Provided material:
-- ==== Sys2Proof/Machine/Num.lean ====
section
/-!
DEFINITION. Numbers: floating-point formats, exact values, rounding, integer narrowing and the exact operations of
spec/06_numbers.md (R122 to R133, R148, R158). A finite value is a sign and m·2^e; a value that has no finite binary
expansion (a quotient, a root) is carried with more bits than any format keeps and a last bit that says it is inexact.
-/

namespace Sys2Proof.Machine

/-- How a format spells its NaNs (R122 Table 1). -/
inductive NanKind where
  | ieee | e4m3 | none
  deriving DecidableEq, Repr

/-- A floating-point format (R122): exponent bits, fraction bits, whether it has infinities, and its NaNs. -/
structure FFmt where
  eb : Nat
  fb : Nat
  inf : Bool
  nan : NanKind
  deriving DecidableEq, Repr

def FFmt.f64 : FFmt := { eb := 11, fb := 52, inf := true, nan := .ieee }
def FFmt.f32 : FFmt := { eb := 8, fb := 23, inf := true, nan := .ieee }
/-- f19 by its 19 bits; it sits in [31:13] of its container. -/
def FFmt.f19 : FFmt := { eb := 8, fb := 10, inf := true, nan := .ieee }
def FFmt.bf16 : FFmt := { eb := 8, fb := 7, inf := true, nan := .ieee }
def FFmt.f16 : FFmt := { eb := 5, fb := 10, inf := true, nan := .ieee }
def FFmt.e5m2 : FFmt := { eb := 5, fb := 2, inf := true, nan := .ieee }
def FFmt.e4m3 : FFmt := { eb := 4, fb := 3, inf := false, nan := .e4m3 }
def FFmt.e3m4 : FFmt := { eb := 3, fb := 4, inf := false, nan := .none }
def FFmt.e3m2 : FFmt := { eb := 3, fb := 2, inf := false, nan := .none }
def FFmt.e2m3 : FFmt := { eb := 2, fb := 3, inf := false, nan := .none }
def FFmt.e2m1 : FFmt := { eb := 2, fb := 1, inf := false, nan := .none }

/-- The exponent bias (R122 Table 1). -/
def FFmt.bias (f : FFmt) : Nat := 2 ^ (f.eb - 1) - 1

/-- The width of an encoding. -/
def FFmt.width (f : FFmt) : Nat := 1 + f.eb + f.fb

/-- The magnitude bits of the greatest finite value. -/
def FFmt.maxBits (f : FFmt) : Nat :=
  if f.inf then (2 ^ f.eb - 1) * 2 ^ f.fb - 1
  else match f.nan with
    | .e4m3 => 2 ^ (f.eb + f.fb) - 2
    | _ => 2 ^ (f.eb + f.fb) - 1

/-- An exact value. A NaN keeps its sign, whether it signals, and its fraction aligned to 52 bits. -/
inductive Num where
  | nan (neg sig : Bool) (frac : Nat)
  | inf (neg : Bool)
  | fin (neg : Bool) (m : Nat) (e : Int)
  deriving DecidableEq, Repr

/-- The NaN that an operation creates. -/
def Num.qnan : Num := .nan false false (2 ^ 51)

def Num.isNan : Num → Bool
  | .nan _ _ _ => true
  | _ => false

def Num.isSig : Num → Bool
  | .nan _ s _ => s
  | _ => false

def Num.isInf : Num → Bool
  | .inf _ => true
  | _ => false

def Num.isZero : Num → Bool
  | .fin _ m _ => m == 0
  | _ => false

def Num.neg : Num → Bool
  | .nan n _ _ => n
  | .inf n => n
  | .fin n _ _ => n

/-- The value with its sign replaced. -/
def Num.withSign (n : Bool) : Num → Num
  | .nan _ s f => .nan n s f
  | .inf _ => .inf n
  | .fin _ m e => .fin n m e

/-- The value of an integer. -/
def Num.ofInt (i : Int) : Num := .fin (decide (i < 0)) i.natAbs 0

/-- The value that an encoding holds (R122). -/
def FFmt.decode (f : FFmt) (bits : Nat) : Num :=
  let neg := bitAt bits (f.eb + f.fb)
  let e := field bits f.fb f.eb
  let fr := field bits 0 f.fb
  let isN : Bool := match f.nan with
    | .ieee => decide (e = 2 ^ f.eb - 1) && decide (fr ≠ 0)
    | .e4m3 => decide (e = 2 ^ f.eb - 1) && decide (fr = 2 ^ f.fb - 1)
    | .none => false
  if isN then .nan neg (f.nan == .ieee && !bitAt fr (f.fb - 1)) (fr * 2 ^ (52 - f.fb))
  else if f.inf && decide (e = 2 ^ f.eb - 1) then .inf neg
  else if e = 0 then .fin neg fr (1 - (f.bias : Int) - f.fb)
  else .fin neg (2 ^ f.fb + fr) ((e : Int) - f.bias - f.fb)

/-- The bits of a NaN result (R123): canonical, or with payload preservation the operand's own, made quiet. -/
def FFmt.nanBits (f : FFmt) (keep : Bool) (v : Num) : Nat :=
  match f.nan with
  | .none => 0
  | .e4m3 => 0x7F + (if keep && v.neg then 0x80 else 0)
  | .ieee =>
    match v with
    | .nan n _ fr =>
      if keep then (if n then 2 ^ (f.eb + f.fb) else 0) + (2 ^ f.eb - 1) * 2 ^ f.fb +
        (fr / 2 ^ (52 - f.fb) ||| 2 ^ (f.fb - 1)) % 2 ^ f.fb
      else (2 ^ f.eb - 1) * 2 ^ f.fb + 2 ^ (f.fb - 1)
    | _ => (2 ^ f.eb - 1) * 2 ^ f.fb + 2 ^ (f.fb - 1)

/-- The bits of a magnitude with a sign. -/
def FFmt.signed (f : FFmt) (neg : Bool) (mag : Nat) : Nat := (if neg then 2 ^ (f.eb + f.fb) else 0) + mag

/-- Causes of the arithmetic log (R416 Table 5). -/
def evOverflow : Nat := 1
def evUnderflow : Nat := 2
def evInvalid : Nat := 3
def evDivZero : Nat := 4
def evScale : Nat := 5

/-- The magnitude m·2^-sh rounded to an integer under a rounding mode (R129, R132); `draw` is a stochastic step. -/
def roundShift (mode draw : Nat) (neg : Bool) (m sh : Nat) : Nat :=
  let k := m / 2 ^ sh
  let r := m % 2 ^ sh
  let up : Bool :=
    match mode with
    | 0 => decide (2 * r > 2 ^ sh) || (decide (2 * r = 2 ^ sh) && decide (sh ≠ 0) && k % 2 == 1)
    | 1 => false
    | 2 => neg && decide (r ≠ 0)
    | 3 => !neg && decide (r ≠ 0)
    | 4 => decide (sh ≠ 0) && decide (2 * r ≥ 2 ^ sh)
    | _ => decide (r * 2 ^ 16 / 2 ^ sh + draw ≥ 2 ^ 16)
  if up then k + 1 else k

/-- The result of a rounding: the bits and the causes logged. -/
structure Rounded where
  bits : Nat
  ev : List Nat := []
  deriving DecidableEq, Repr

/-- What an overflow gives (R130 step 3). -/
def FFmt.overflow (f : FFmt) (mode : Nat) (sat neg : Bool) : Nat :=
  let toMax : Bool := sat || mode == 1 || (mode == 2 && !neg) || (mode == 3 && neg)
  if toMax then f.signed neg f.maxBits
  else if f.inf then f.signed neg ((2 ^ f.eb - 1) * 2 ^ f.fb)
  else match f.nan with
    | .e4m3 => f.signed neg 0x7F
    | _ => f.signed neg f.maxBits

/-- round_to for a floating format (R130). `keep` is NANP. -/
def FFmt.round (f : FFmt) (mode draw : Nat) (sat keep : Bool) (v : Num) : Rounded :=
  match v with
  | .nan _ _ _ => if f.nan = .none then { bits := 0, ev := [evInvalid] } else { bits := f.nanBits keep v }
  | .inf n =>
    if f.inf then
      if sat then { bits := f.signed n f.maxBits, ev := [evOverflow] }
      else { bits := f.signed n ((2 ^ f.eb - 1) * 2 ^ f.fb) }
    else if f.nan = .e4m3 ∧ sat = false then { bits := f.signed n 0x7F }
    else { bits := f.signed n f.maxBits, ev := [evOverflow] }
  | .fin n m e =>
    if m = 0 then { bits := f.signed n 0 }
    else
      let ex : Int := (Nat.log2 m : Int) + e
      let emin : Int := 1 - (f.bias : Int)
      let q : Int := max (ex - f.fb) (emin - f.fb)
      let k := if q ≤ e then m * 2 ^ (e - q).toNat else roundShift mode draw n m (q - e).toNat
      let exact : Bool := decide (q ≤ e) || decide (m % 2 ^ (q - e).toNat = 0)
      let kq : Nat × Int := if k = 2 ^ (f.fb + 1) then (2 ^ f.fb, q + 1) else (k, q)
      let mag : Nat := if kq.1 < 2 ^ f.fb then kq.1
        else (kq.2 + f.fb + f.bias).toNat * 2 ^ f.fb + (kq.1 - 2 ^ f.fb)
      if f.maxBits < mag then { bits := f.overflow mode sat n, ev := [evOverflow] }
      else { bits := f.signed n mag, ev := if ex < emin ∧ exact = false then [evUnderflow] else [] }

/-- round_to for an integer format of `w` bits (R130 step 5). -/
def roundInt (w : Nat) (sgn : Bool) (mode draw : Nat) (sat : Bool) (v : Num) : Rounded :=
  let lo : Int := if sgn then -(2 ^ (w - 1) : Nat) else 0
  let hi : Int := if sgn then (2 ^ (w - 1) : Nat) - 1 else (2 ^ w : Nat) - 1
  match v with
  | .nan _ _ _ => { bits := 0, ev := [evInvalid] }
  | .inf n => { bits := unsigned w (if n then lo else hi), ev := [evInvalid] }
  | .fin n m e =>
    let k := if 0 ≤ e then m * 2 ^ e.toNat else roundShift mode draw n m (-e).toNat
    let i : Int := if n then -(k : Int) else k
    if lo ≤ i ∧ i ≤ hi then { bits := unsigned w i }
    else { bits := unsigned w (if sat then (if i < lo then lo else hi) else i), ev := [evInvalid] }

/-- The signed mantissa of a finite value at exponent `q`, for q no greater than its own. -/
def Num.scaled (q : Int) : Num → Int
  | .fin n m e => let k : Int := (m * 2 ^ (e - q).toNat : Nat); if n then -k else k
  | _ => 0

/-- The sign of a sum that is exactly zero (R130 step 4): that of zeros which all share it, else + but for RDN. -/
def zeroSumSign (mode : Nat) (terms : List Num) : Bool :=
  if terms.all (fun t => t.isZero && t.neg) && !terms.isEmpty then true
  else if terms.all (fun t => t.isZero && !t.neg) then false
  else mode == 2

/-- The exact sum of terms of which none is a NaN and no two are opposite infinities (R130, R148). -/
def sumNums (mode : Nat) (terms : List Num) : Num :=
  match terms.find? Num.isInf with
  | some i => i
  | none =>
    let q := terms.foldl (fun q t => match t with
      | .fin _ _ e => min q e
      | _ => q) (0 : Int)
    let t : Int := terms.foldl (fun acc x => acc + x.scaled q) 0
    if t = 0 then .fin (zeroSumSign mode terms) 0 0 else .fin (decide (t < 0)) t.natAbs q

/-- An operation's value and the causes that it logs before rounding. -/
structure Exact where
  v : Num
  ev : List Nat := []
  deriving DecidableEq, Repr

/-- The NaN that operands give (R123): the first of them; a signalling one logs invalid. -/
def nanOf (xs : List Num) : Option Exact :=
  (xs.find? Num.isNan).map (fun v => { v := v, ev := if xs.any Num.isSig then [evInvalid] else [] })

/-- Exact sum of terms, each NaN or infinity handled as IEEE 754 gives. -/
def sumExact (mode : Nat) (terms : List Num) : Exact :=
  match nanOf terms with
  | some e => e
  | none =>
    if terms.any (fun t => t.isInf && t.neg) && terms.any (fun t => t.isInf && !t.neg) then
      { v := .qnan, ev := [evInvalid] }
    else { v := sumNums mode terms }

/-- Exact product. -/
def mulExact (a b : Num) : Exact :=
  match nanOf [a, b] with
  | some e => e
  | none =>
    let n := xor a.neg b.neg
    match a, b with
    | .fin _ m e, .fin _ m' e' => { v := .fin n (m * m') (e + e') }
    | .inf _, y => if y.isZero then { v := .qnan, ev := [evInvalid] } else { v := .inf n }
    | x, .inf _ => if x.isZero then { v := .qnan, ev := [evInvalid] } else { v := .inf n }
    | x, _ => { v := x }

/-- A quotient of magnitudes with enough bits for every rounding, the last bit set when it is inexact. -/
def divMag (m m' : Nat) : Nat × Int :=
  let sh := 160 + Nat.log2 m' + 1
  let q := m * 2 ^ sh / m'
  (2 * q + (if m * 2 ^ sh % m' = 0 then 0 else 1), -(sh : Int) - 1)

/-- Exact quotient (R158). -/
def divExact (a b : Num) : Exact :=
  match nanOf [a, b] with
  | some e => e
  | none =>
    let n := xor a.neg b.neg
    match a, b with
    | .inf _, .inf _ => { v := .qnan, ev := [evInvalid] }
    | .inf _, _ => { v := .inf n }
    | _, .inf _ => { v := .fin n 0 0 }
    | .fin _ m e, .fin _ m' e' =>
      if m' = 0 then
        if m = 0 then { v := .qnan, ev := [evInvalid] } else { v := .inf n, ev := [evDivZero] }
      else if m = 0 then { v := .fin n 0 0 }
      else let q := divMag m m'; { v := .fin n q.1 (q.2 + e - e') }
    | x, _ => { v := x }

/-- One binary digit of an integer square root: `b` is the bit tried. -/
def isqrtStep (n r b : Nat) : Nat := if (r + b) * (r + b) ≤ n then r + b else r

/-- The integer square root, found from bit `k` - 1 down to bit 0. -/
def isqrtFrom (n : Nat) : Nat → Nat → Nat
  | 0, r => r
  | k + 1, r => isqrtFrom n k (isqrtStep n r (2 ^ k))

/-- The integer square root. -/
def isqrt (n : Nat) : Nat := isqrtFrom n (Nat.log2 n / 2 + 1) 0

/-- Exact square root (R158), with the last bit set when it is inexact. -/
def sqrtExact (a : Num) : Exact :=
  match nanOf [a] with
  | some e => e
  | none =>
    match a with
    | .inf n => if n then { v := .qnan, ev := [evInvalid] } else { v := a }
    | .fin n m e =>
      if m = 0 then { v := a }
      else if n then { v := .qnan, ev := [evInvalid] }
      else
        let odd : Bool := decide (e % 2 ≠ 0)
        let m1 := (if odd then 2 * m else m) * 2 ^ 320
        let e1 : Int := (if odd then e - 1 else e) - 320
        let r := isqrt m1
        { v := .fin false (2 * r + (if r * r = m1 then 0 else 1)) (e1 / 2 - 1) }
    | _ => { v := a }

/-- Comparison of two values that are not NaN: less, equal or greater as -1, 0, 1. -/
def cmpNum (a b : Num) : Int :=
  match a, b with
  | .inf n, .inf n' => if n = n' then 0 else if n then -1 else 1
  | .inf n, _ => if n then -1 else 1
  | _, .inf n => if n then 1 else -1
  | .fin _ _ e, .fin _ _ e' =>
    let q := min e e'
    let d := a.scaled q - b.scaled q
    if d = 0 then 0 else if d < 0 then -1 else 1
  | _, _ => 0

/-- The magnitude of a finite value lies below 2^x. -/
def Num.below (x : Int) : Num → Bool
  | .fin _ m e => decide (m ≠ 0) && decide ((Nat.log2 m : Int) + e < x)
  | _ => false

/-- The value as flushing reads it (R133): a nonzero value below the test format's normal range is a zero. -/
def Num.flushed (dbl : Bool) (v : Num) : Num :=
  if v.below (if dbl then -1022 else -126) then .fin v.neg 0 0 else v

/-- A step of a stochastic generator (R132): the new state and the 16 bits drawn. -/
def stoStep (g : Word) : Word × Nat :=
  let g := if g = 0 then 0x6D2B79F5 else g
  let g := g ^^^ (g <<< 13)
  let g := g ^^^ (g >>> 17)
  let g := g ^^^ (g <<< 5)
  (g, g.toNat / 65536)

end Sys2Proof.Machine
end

What is expected: In the records above, count the lines that contain the word "greater" and state only that count.

Response area: 2